The prospective clinical value of measurements made with the T-Stat™ Oximeter has not been demonstrated in disease states. The T-Stat™ Oximeter should not be used as the sole basis for diagnosis or therapy.

The Spectros T-Stat™ 2.0 Microvascular Tissue Oximeter is a broadband, multiwavelength, Visible Light Spectroscopy (VLS) monitoring system for measuring the saturation of hemoglobin with oxygen in the microvascular tissue spaces (StO2%).

The complete system consists of a disposable sensor probe connected to a software-driven electronic monitor. Data collection, analysis, and display functions are provided by the monitor. Illumination of the tissue is provided by a visible light source in the sensor probe placed near, on, or into the target tissue to be studied. Reflected light is captured and returned to the monitor via a detachable connection at the monitor end of the patient probe. StO2% is estimated using differential optical diffuse reflectance spectroscopy and fitting for background scattering over a range of reflected visible wavelengths.
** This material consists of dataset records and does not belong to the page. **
-- ==== Sys2Proof/Certificates/Slice0/Obligations.lean ====
section
/-! DEFINITION. The statements for the provers. Each docstring names the rule it formalises; a statement that rests on a
choice of the model names the log entry, and one that rests on a rule the spec itself marks `[derived: …]` says so. Bits are
lists, first bit first; `.next t` is a next state. -/

open Sys2Proof Sys2Proof.Machine

/-! ## Encodings -/

/-- Every well-formed row with an encoding decodes to itself, whatever bits follow (30_encoding.md R70 to R84). -/
def Obligations.DecodeInvertsEncode : Prop :=
  ∀ (i : Instr) (f : Format) (b rest : Bits), wellFormed i = true → encode i = some (f, b) →
    decode f (b ++ rest) = .ok (i, rest)

/-- Bits that decode to a row are that row's encoding, bit for bit; only padding bits may have any value (R79, R86). -/
def Obligations.DecodedBitsAreTheEncoding : Prop :=
  ∀ (f : Format) (b rest : Bits) (i : Instr), decode f b = .ok (i, rest) →
    ∃ b', b = b' ++ rest ∧ (encode i = some (f, b') ∨ ∃ k, f = .padf k ∧ i = .padf k ∧ b'.length = k)

/-- Words written out from 30_encoding.md decode to their rows: the commands (R71), a short and a long header (R72, R73), the
reserved width-code (R78), an element (R79), 'k' (R80), a beat of each channel (R83, R84), a status code (10_state.md R36). -/
def Obligations.WrittenWordsDecode : Prop :=
  decode .cmd [false] = .ok (.encodeCmd, []) ∧
  decode .cmd [true] = .ok (.decodeCmd, []) ∧
  decode .hdr [false, false, false, false, false, true, true, false, false] = .ok (.hdrShort 3 .wc00, []) ∧
  decode .hdr [true, false, true, false, false, true, false, true, true, false, false, true, false]
    = .ok (.hdrLong 300 .wc10, []) ∧
  decode .wcode [true, true] = .ok (.wcRsvd, []) ∧
  decode (.elem .w9) [true, false, false, true, false, true, true, false, false] = .ok (.elem9 300, []) ∧
  decode .sym [true, false, false, true, false, false] = .ok (.sym36, []) ∧
  decode .inBeat (true :: false :: bin 16 66) = .ok (.inBeat true false 66, []) ∧
  decode .outBeat (true :: (bin 16 35 ++ [false, true, false])) = .ok (.outBeat true 35 2, []) ∧
  decode .status [true, false, true] = .ok (.stTruncatedInput, [])

/-- R81: the symbol table as arithmetic, both ways, on every index and on all 65536 code units.
The spec marks the rule as derived. -/
def Obligations.SymbolTableIsArithmetic : Prop :=
  (∀ i, i < 64 → (symenc i).toNat =
    if i ≤ 25 then 65 + i else if i ≤ 51 then 71 + i else if i ≤ 61 then i - 4 else if i = 62 then 43 else 47) ∧
  (∀ c : CodeUnit, symdec c =
    if 65 ≤ c.toNat ∧ c.toNat ≤ 90 then some (c.toNat - 65)
    else if 97 ≤ c.toNat ∧ c.toNat ≤ 122 then some (c.toNat - 71)
    else if 48 ≤ c.toNat ∧ c.toNat ≤ 57 then some (c.toNat + 4)
    else if c.toNat = 43 then some 62 else if c.toNat = 47 then some 63 else none)

/-! ## The function level -/

/-- R146, R149: SYMDEC and SYMENC are inverse to each other, and UNCHUNK undoes SYMBOLS.
The spec marks both rules as derived. -/
def Obligations.SymbolCodecInverses : Prop :=
  (∀ i, i < 64 → symdec (symenc i) = some i) ∧
  (∀ (c : CodeUnit) (i : Nat), symdec c = some i → i < 64 ∧ symenc i = c) ∧
  (∀ b : Bits, b.length % 6 = 0 → unchunk (symbols b) = .ok b)

/-- R165: HPARSE undoes HDR, whatever bits follow.
The spec marks the rule as derived. -/
def Obligations.HparseInvertsHdr : Prop :=
  ∀ (n : Nat) (w : Width) (x : Bits), n ≤ 1023 → hparse (hdr n w ++ x) = .ok (n, w, hlen n)

/-- R60: the map of the bit string. Header fields, every element, padding, total length and number of symbols, by position.
The spec marks the rule as derived. -/
def Obligations.BitStringMap : Prop :=
  ∀ (seq : List Nat) (w : Width), seq.length ≤ 1023 → (∀ v ∈ seq, v < 2 ^ widthBits w) →
    let n := seq.length
    let f := decide (64 ≤ n)
    let len := if f then 10 else 6
    let h := 1 + len + 2
    let p := 6 * ((h + n * widthBits w + 5) / 6)
    (pack seq w).length = p ∧ (symbols (pack seq w)).length = (h + n * widthBits w + 5) / 6 ∧
    (pack seq w).head? = some f ∧
    ((pack seq w).drop 1).take len = bin len n ∧
    ((pack seq w).drop (1 + len)).take 2 = wcode w ∧
    (∀ i v, seq[i]? = some v → ((pack seq w).drop (h + i * widthBits w)).take (widthBits w) = bin (widthBits w) v) ∧
    (pack seq w).drop (h + n * widthBits w) = zeros (p - (h + n * widthBits w))
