-- ==== Sys2Proof/Tests/Slice0.lean ====
section
/-! SUPPORT. The model's own tests. Expected values come from 95_test_vectors.md (its vector families are named) or from the
worked examples of the rules named. Then, for every statement with hypotheses, a witness that meets them. -/

namespace Sys2Proof.Tests

open Sys2Proof Sys2Proof.Machine

/-- Bits written as 0 and 1. -/
def bits (b : List Nat) : Bits := b.map fun x => decide (x = 1)

/-- The next state, if there is one. -/
def after : Out → Option State
  | .next t => some t
  | .fault _ => none
  | .refused _ => none

/-- The result that is driven in the next state. -/
def driven (o : Out) : Option (Result UnitValue) := (after o).bind State.unitOut

/-- The refusal, if there is one. -/
def refusal : Out → Option Refusal
  | .refused r => some r
  | .next _ => none
  | .fault _ => none

/-! ## WellFormed: each check refuses an ill-formed term -/

theorem test_wf_padf : wellFormed (.padf 6) = false ∧ wellFormed (.padf 5) = true := by decide
theorem test_wf_outBeat_status : wellFormed (.outBeat true 0 6) = false ∧ wellFormed (.outBeat true 0 5) = true := by decide
theorem test_wf_outBeat_info : wellFormed (.outBeat true 35 1) = false ∧ wellFormed (.outBeat true 35 2) = true := by decide
theorem test_wf_outBeat_data : wellFormed (.outBeat false 512 0) = false ∧ wellFormed (.outBeat false 1 1) = false ∧
    wellFormed (.outBeat false 511 0) = true := by decide
theorem test_wf_emit : wellFormed (.emit [0] .w4) = false ∧ wellFormed (.emit [301] .w9) = false ∧
    wellFormed (.emit [16] .w4) = false ∧ wellFormed (.emit [9] .w4) = true := by decide
theorem test_wf_pack_width : wellFormed (.pack [10] .w4) = false ∧ wellFormed (.pack [0] .w4) = false ∧
    wellFormed (.pack [10] .w7) = true := by decide
theorem test_wf_pack_count : wellFormed (.pack (List.replicate 1024 1) .w4) = false := by
  simp only [wellFormed, List.length_replicate, show decide (1024 ≤ Config.cntMax) = false from rfl, Bool.and_false,
    Bool.false_and]
theorem test_wf_chunk : wellFormed (.chunk [true]) = false ∧ wellFormed (.chunk []) = true := by decide
theorem test_wf_symbols : wellFormed (.symbols [true]) = false ∧ wellFormed (.symbols []) = true := by decide
theorem test_wf_read : wellFormed (.read [true] 0 0) = false ∧ wellFormed (.read [true] 0 1) = true := by decide
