-- ==== Sys2Proof/Machine/Dispatch.lean ====
section
/-! DEFINITION. One arm per instruction. -/

namespace Sys2Proof.Machine

/-- DECODE and EXECUTE of one instruction, from the state its fetch left to the next instruction boundary. -/
def exec (i : Instr) (s : State) : Host.Outcome State Fault Refusal :=
  match i with
  | .nop x => Sys2Proof.Machine.execNop x s
  | .lda n => Sys2Proof.Machine.execLda n s
  | .add n => Sys2Proof.Machine.execAdd n s
  | .sub n => Sys2Proof.Machine.execSub n s
  | .sta n => Sys2Proof.Machine.execSta n s
  | .ldi n => Sys2Proof.Machine.execLdi n s
  | .jmp n => Sys2Proof.Machine.execJmp n s
  | .rsv7 x => Sys2Proof.Machine.execRsv7 x s
  | .rsv8 x => Sys2Proof.Machine.execRsv8 x s
  | .rsv9 x => Sys2Proof.Machine.execRsv9 x s
  | .rsvA x => Sys2Proof.Machine.execRsvA x s
  | .rsvB x => Sys2Proof.Machine.execRsvB x s
  | .rsvC x => Sys2Proof.Machine.execRsvC x s
  | .rsvD x => Sys2Proof.Machine.execRsvD x s
  | .out x => Sys2Proof.Machine.execOut x s
  | .hlt x => Sys2Proof.Machine.execHlt x s

end Sys2Proof.Machine
end

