/-- Decision D24: no tick meets a control word with two bus writers. The check is the spec's own choice (log entry 23). -/
def Obligations.BusConflictNeverFires : Prop :=
  ∀ (p : Config.Params) (s : State), s.outcome = .none → tick p s ≠ .fault .busConflict

/-! The sequencer. -/

/-- Rules R161, R162 and R171: the two control words of the fetch; after the tick of FETCH1, MAR = PC and BUS = 0; after the
tick of FETCH2, IR is the byte MAR selects, PC has advanced modulo 16, and BUS = 0; after both, IR is the byte of the cell
PC selected. Nothing else changes. -/
def Obligations.FetchTakesTheByteAtPc : Prop :=
  fetch1Word = [.pcToBus, .busToMar] ∧ fetch2Word = [.memToBus, .busToIr, .pcAdvance] ∧
  (∀ (p : Config.Params) (s : State), s.outcome = .none → s.useq = .fetch2 →
    tick p s = .next { s with
      ir := Memory.read s.mem (s.mar.toNat % 16), pc := BitVec.ofNat 8 ((s.pc.toNat + 1) % 16), bus := 0,
      useq := .decode, started := true }) ∧
  ∀ (p : Config.Params) (s : State), s.outcome = .none → s.useq = .fetch1 →
    tick p s = .next { s with mar := s.pc, bus := 0, useq := .fetch2, started := true } ∧
    ticks p 2 s = .next { s with
      mar := s.pc, ir := Memory.read s.mem (s.pc.toNat % 16), pc := BitVec.ofNat 8 ((s.pc.toNat + 1) % 16), bus := 0,
      useq := .decode, started := true }

/-- Rule R163: DECODE looks the entry of `IR[7:4]` up, goes back to FETCH1 where it is empty and to EXECUTE(0, 0) where
it is not, and changes nothing else; under `RESERVED_POLICY = Refuse` a reserved opcode is refused. The policy and
the extension are the spec's own variants (decisions D5 and D6, log entries 4 and 5). -/
def Obligations.DecodeTickOnlyMovesTheSequencer : Prop :=
  ∀ (p : Config.Params) (s : State), s.outcome = .none → s.useq = .decode →
    let op := opcodeBits s.ir
    let lowestReserved := if p.extCondJump then 9 else 7
    if p.reservedPolicy = .refuse ∧ lowestReserved ≤ op.toNat ∧ op.toNat ≤ 13 then
      tick p s = .refused (.reservedOpcode op)
    else
      tick p s = .next { s with
        started := true
        useq := if op = 0 ∨ (lowestReserved ≤ op.toNat ∧ op.toNat ≤ 13) then .fetch1 else .execute 0 0 }

/-- Rules R138 and R164: one tick for each micro-operation of a control word, in the listed order, does what applying
the word does. The grain of a tick and the place of the halted test are the spec's own choice (decisions D1 and D25,
log entries 14 and 19). -/
def Obligations.WordAppliesOneMicroOpPerTick : Prop :=
  ∀ (p : Config.Params) (s : State) (k : Nat) (cw : ControlWord),
    s.outcome = .none → s.useq = .execute k 0 → (rom p (opcodeBits s.ir))[k]? = some cw →
    ticks p cw.length s =
      andThen (applyWord p cw (s.setStarted true)) fun t => .next (t.setUseq
        (if k + 1 < (rom p (opcodeBits s.ir)).length then .execute (k + 1) 0
         else if t.halted then .halted else .fetch1))

/-- Rule R166: a call of run, stepInstr or tick on a halted engine returns at once and changes nothing, and no tick
clears the halted flag. That calls on a halted engine change nothing is the spec's own choice (decision D15, log
entry 19). -/
def Obligations.HaltedEngineIsLeftAlone : Prop :=
  (∀ (p : Config.Params) (s : State), s.outcome = .none → s.useq = .halted →
    tick p s = .next s ∧ stepInstr p s = .next s ∧ step s = .next s ∧ ∀ k, run p k s = .final s) ∧
  (∀ (p : Config.Params) (s t : State), tick p s = .next t → s.halted = true → t.halted = true)

/-- Rule R173: a tick that faults or refuses leaves the state as before its effects, not HALTED, with the stop recorded;
it has no further tick, and the record is never cleared. The stops are the spec's own, model-only outcomes
(decisions D5 and D10), and where the record stands is the model's choice (log entry 15). -/
def Obligations.StopIsRecordedForGood : Prop :=
  ∀ (p : Config.Params) (s : State), s.outcome = .none →
    (∀ r, tick p s = .fault r →
      tickRecorded p s = { s with started := true, outcome := .fault r } ∧ (tickRecorded p s).useq ≠ .halted ∧
      tick p (tickRecorded p s) = .fault r ∧ tickRecorded p (tickRecorded p s) = tickRecorded p s) ∧
    (∀ r, tick p s = .refused r →
      tickRecorded p s = { s with started := true, outcome := .refused r } ∧ (tickRecorded p s).useq ≠ .halted ∧
      tick p (tickRecorded p s) = .refused r ∧ tickRecorded p (tickRecorded p s) = tickRecorded p s)
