theorem Inv.load {t : State} {image : Vector Byte 16} (ht : load image s = .next t) : Inv p t := by
  cases hs : s.started with
  | true => exact nomatch (load_started image hs).symm.trans ht
  | false =>
    obtain rfl := Host.Outcome.next.inj ((load_unstarted image hs).symm.trans ht)
    exact h.setMem (wf_image image)

theorem Inv.noteStop (r : RunOutcome) : Inv p (noteStop r s) := by
  rw [Machine.noteStop]
  split
  · exact h.setOutcome r
  · exact h

/-- A transition that keeps the invariant where it goes on keeps it where its stop is recorded. -/
theorem Inv.recorded {x : Host.Outcome State Fault Refusal} (hx : ∀ t, x = .next t → Inv p t) :
    Inv p (recorded s x) := by
  cases x with
  | next t => exact hx t rfl
  | fault r => exact h.noteStop (.fault r)
  | refused r => exact h.noteStop (.refused r)

/-- A tick that stops is of an engine that has started: the first tick, of FETCH1, goes on. -/
theorem Inv.tickRecorded (ho : s.outcome = .none) : Inv p (tickRecorded p s) := by
  rw [Machine.tickRecorded]
  by_cases hu : s.useq = .fetch1
  · rw [tick_fetch1 ho hu]
    exact h.afterFetch1 hu
  · rw [setStarted_of_started (h.started_of_ne_fetch1 hu)]
    exact h.recorded fun t => h.tick

end Inv

theorem inv_resetWith (p : Config.Params) : Inv p (State.resetWith p) where
  memWf := rfl
  pcInRange := by simp [State.resetWith, Config.memorySize]
  marInRange hs := nomatch hs
  startsAtFetch _ := rfl
  haltedIff := iff_of_false nofun nofun
  phase := rfl
  fsIsLast := rfl

end Sys2Proof.Safety

open Sys2Proof Sys2Proof.Machine Sys2Proof.Safety

/-- Settles O52. -/
theorem resetAndLoadMeetInvariant : Obligations.ResetAndLoadMeetInvariant :=
  fun p => ⟨inv_resetWith p, fun _ _ _ h => h.load⟩

/-- Settles O53: one lemma for each way a tick goes on (`tickNext_of_tick`). -/
theorem tickKeepsInvariant : Obligations.TickKeepsInvariant :=
  fun _ _ _ h => h.tick

/-- Settles O59. -/
theorem recordedStopsKeepInvariant : Obligations.RecordedStopsKeepInvariant :=
  fun _ _ h => ⟨h.tickRecorded, fun _ => h.recorded fun _ => h.load⟩

end

section
/-! Steps from the invariant: each ends at a boundary within it, none stops under the machine's parameters, and under
the spec's own default a tick stops at the read of an unwritten A alone (rules R33, R59, R250; decision D10). -/

namespace Sys2Proof.Safety

open Sys2Proof.Machine

/-! A step ends at an instruction boundary. -/

theorem execEffect_atBoundary (i : Instr) (s : State) : atBoundary (execEffect i s) = true := by
  cases i with
  | lda n | add n | sub n | sta n | ldi n | jmp n | out n => exact atBoundary_endOfEntry s
  | _ => rfl

theorem exec_atBoundary {i : Instr} {s t : State} (h : exec i s = .next t) : atBoundary t = true := by
  obtain rfl := execEffect_of_next h
  exact execEffect_atBoundary i s

theorem retireAfter_atBoundary {x : Host.Outcome State Fault Refusal} {t : State} (h : retireAfter x = .next t) :
    atBoundary t = true := by
  obtain ⟨u, -, hu⟩ := andThen_eq_next.1 h
  obtain rfl := Host.Outcome.next.inj hu
  exact atBoundary_endOfEntry u

theorem flatten_drop_length_le (e : RomEntry) (k : Nat) : (e.drop k).flatten.length ≤ e.flatten.length := by
  have hsplit : (e.take k).flatten.length + (e.drop k).flatten.length = e.flatten.length := by
    rw [← List.length_append, ← List.flatten_append, List.take_append_drop]
  omega

theorem restOfEntry_length_le (p : Config.Params) (op : Nibble) (u : USeq) :
    (restOfEntry (rom p op) u).length ≤ maxTicks := by
  cases u with
  | execute k o =>
    calc (restOfEntry (rom p op) (.execute k o)).length
      _ ≤ ((rom p op).drop k).flatten.length := (List.drop_sublist o _).length_le
      _ ≤ (rom p op).flatten.length := flatten_drop_length_le (rom p op) k
      _ ≤ 9 := microOpCount_le p op
      _ ≤ maxTicks := by decide
  | _ => exact Nat.zero_le _

theorem step_atBoundary_of_not_execute {s t : State} (hu : ∀ k o, s.useq ≠ .execute k o) (h : step s = .next t) :
    atBoundary t = true := by
  obtain ⟨ho, -⟩ := unlessStopped_eq_next.1 h
  cases hu' : s.useq with
  | fetch1 => exact exec_atBoundary ((step_fetch1 ho hu').symm.trans h)
  | fetch2 => exact exec_atBoundary ((step_fetch2 ho hu').symm.trans h)
  | decode => exact exec_atBoundary ((step_decode ho hu').symm.trans h)
  | execute k o => exact absurd hu' (hu k o)
  | halted =>
    obtain rfl := Host.Outcome.next.inj ((step_halted ho hu').symm.trans h)
    simp [atBoundary, hu']

/-- From the middle of an instruction the step runs what is left of its entry. -/
theorem step_atBoundary {s t : State} (hinv : Inv Config.machine s) (h : step s = .next t) : atBoundary t = true := by
  by_cases hu : ∃ k o, s.useq = .execute k o
  · obtain ⟨ho, -⟩ := unlessStopped_eq_next.1 h
    obtain ⟨k, o, hu⟩ := hu
    obtain ⟨cw, m, hat, -⟩ := hinv.atMicroOp hu
    have hfuel := restOfEntry_length_le Config.machine (opcodeBits s.ir) s.useq
    rw [step_execute ho hu, stepInstr, ticksToBoundary_execute ho hat rfl hfuel] at h
    exact retireAfter_atBoundary h
  · exact step_atBoundary_of_not_execute (fun k o h => hu ⟨k, o, h⟩) h

/-! What every tick keeps, an instruction step keeps. -/

theorem ticksToBoundary_keeps {p : Config.Params} {P : State → Prop} (htick : ∀ s t, P s → tick p s = .next t → P t)
    (fuel : Nat) {s t : State} (hs : P s) (h : ticksToBoundary p fuel s = .next t) : P t := by
  induction fuel generalizing s with
  | zero =>
    obtain rfl := Host.Outcome.next.inj h
    exact hs
  | succ fuel ih =>
    obtain ⟨u, hu, hgo⟩ := andThen_eq_next.1 h
    have hPu := htick s u hs hu
    split at hgo
    · obtain rfl := Host.Outcome.next.inj hgo
      exact hPu
    · exact ih hPu hgo

theorem ticksToBoundary_goes_on {p : Config.Params} {P : State → Prop}
    (htick : ∀ s, P s → ∃ t, tick p s = .next t ∧ P t) (fuel : Nat) {s : State} (hs : P s) :
    ∃ t, ticksToBoundary p fuel s = .next t := by
  induction fuel generalizing s with
  | zero => exact ⟨s, rfl⟩
  | succ fuel ih =>
    obtain ⟨u, hu, hPu⟩ := htick s hs
    cases hb : atBoundary u with
    | true => exact ⟨u, ticksToBoundary_done fuel hu hb⟩
    | false =>
      rw [ticksToBoundary_more fuel hu hb]
      exact ih hPu

theorem tick_outcome {p : Config.Params} {s t : State} (h : tick p s = .next t) : t.outcome = .none := by
  obtain ⟨ho, -⟩ := unlessStopped_eq_next.1 h
  cases tickNext_of_tick h with
  | execute hat => exact (microOpEffect_outcome _ _).trans ho
  | _ => exact ho

theorem Inv.step {s t : State} (hinv : Inv Config.machine s) (h : step s = .next t) : Inv Config.machine t := by
  rw [← stepInstr_eq_step] at h
  exact ticksToBoundary_keeps (fun _ _ hs => hs.tick) maxTicks hinv h

theorem step_outcome {s t : State} (ho : s.outcome = .none) (h : step s = .next t) : t.outcome = .none := by
  rw [← stepInstr_eq_step] at h
  exact ticksToBoundary_keeps (P := fun s => s.outcome = .none) (fun _ _ _ => tick_outcome) maxTicks ho h

/-! Where a tick of the invariant stops. -/

/-- Outside EXECUTE no tick of the hardware as documented stops. -/
theorem tick_next_of_not_execute {p : Config.Params} {s : State} (hp : p.reservedPolicy = .nop) (ho : s.outcome = .none)
    (hu : ∀ k o, s.useq ≠ .execute k o) : ∃ t, tick p s = .next t := by
  cases hu' : s.useq with
  | fetch1 => exact ⟨_, tick_fetch1 ho hu'⟩
  | fetch2 => exact ⟨_, tick_fetch2 ho hu'⟩
  | decode => exact ⟨_, tick_decode_next ho hu' (by simp [hp])⟩
  | execute k o => exact absurd hu' (hu k o)
  | halted => exact ⟨s, tick_halted ho hu'⟩

/-- Under the machine's parameters, where A has a reset value, every tick of the invariant goes on. -/
theorem Inv.tick_next {s : State} (hinv : Inv Config.machine s) (ho : s.outcome = .none) :
    ∃ t, Machine.tick Config.machine s = .next t := by
  by_cases hu : ∃ k o, s.useq = .execute k o
  · obtain ⟨k, o, hu⟩ := hu
    obtain ⟨cw, m, hat, -⟩ := hinv.atMicroOp hu
    have hreadable : aUnwritten Config.machine s = false := rfl
    obtain ⟨u, htick, -⟩ := hat.tick_next rfl ho (by simp [hreadable])
    exact ⟨_, htick⟩
  · exact tick_next_of_not_execute (p := Config.machine) rfl ho fun k o h => hu ⟨k, o, h⟩

theorem Inv.step_next {s : State} (hinv : Inv Config.machine s) (ho : s.outcome = .none) :
    ∃ t, Machine.step s = .next t := by
  rw [← stepInstr_eq_step]
  refine ticksToBoundary_goes_on (P := fun s => Inv Config.machine s ∧ s.outcome = .none) ?_ maxTicks ⟨hinv, ho⟩
  intro s ⟨hs, ho⟩
  obtain ⟨t, ht⟩ := hs.tick_next ho
  exact ⟨t, ht, hs.tick ht, tick_outcome ht⟩

/-- Any number of steps goes on, within the invariant. -/
theorem Inv.steps_next (k : Nat) {s : State} (hinv : Inv Config.machine s) (ho : s.outcome = .none) :
    ∃ t, steps k s = .next t ∧ Inv Config.machine t ∧ t.outcome = .none := by
  induction k generalizing s with
  | zero => exact ⟨s, rfl, hinv, ho⟩
  | succ k ih =>
    obtain ⟨u, hu⟩ := hinv.step_next ho
    rw [steps, hu, andThen_next]
    exact ih (hinv.step hu) (step_outcome ho hu)

end Sys2Proof.Safety

open Sys2Proof Sys2Proof.Machine Sys2Proof.Safety

/-- Settles O54: the ticks of the step keep the invariant, and at a boundary it has ADD mode. -/
theorem stepKeepsInvariant : Obligations.StepKeepsInvariant := by
  intro s t hinv h
  have hb := step_atBoundary hinv h
  exact ⟨hinv.step h, hb, aluSub_of_boundary (hinv.step h).phase hb⟩

/-- Settles O55, by induction on the number of steps. -/
theorem machineNeverStops : Obligations.MachineNeverStops :=
  fun _ hinv ho k => hinv.steps_next k ho

/-- Settles O56: outside EXECUTE no tick stops; in EXECUTE the invariant gives the micro-operation, and the three
places are those that read A (`AtMicroOp.readsA_iff`). -/
theorem documentedDefaultStopsOnlyOnUnwrittenA : Obligations.DocumentedDefaultStopsOnlyOnUnwrittenA := by
  intro d s hinv ho
  by_cases hu : ∃ k o, s.useq = .execute k o
  · obtain ⟨k, o, hu⟩ := hu
    obtain ⟨cw, m, hat, -⟩ := hinv.atMicroOp hu
    have hunwritten : aUnwritten (Config.documented d) s = true ↔ s.aWritten = false :=
      aUnwritten_iff.trans (and_iff_right rfl)
    split
    · next hA => exact hat.tick_unwrittenA ho (hat.readsA_iff.2 hA.2) (hunwritten.2 hA.1)
    · next hA =>
      obtain ⟨u, htick, -⟩ := hat.tick_next rfl ho fun ⟨hm, hA'⟩ => hA ⟨hunwritten.1 hA', hat.readsA_iff.1 hm⟩
      exact ⟨_, htick⟩
  · have hu' : ∀ k o, s.useq ≠ .execute k o := fun k o h => hu ⟨k, o, h⟩
    rw [if_neg (by simp [hu'])]
    exact tick_next_of_not_execute rfl ho hu'

end

section
/-! The reset draws: what a run from an instruction boundary does depends on none of them (rules R38, R172). -/

namespace Sys2Proof.Safety

open Sys2Proof.Machine

/-- The fetch writes MAR, IR and BUS, and no instruction reads B or an ALU flag that it has not written, so that two
states that agree but for the draws have instructions that agree but for them. -/
theorem execEffect_sameButDraws (i : Instr) {s t : State} (h : SameButDraws s t) :
    SameButDraws (execEffect i (afterFetch s)) (execEffect i (afterFetch t)) := by
  rw [h]
  cases i <;> rfl

theorem step_sameOutcome {s t : State} (h : SameButDraws s t) (hb : atBoundary s = true) :
    SameOutcome (step s) (step t) := by
  have hout : t.outcome = s.outcome := by rw [h]
  have huseq : t.useq = s.useq := by rw [h]
  cases ho : s.outcome with
  | fault r => simp [step, unlessStopped, hout, ho, SameOutcome]
  | refused r => simp [step, unlessStopped, hout, ho, SameOutcome]
  | none =>
    cases hu : s.useq with
    | fetch1 =>
      have hbyte : Memory.read t.mem (cellOf t.pc) = Memory.read s.mem (cellOf s.pc) := by rw [h]
      rw [step_fetch1 ho hu, step_fetch1 (hout.trans ho) (huseq.trans hu), hbyte, exec_eq, exec_eq]
      exact execEffect_sameButDraws _ h
    | halted =>
      rw [step_halted ho hu, step_halted (hout.trans ho) (huseq.trans hu)]
      exact h
    | fetch2 | decode | execute k o => simp [atBoundary, hu] at hb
The provided text does not contain detailed information about specific acceptance criteria or a comprehensive study report for the T-Stat 2.0 Microvascular Tissue Oximeter. Instead, it focuses on the device's substantial equivalence to a predicate device (T-Stat 303™ Microvascular Tissue Oximeter) based on design modifications and re-verification of existing standards.

Therefore, I cannot provide a detailed answer to all parts of your request. However, I can extract what is available regarding testing and validation:

1. A table of acceptance criteria and the reported device performance

The document does not explicitly present a table of acceptance criteria with corresponding performance metrics for the T-Stat 2.0. The test summary mentions compliance verification with international standards and re-verification of functional requirements.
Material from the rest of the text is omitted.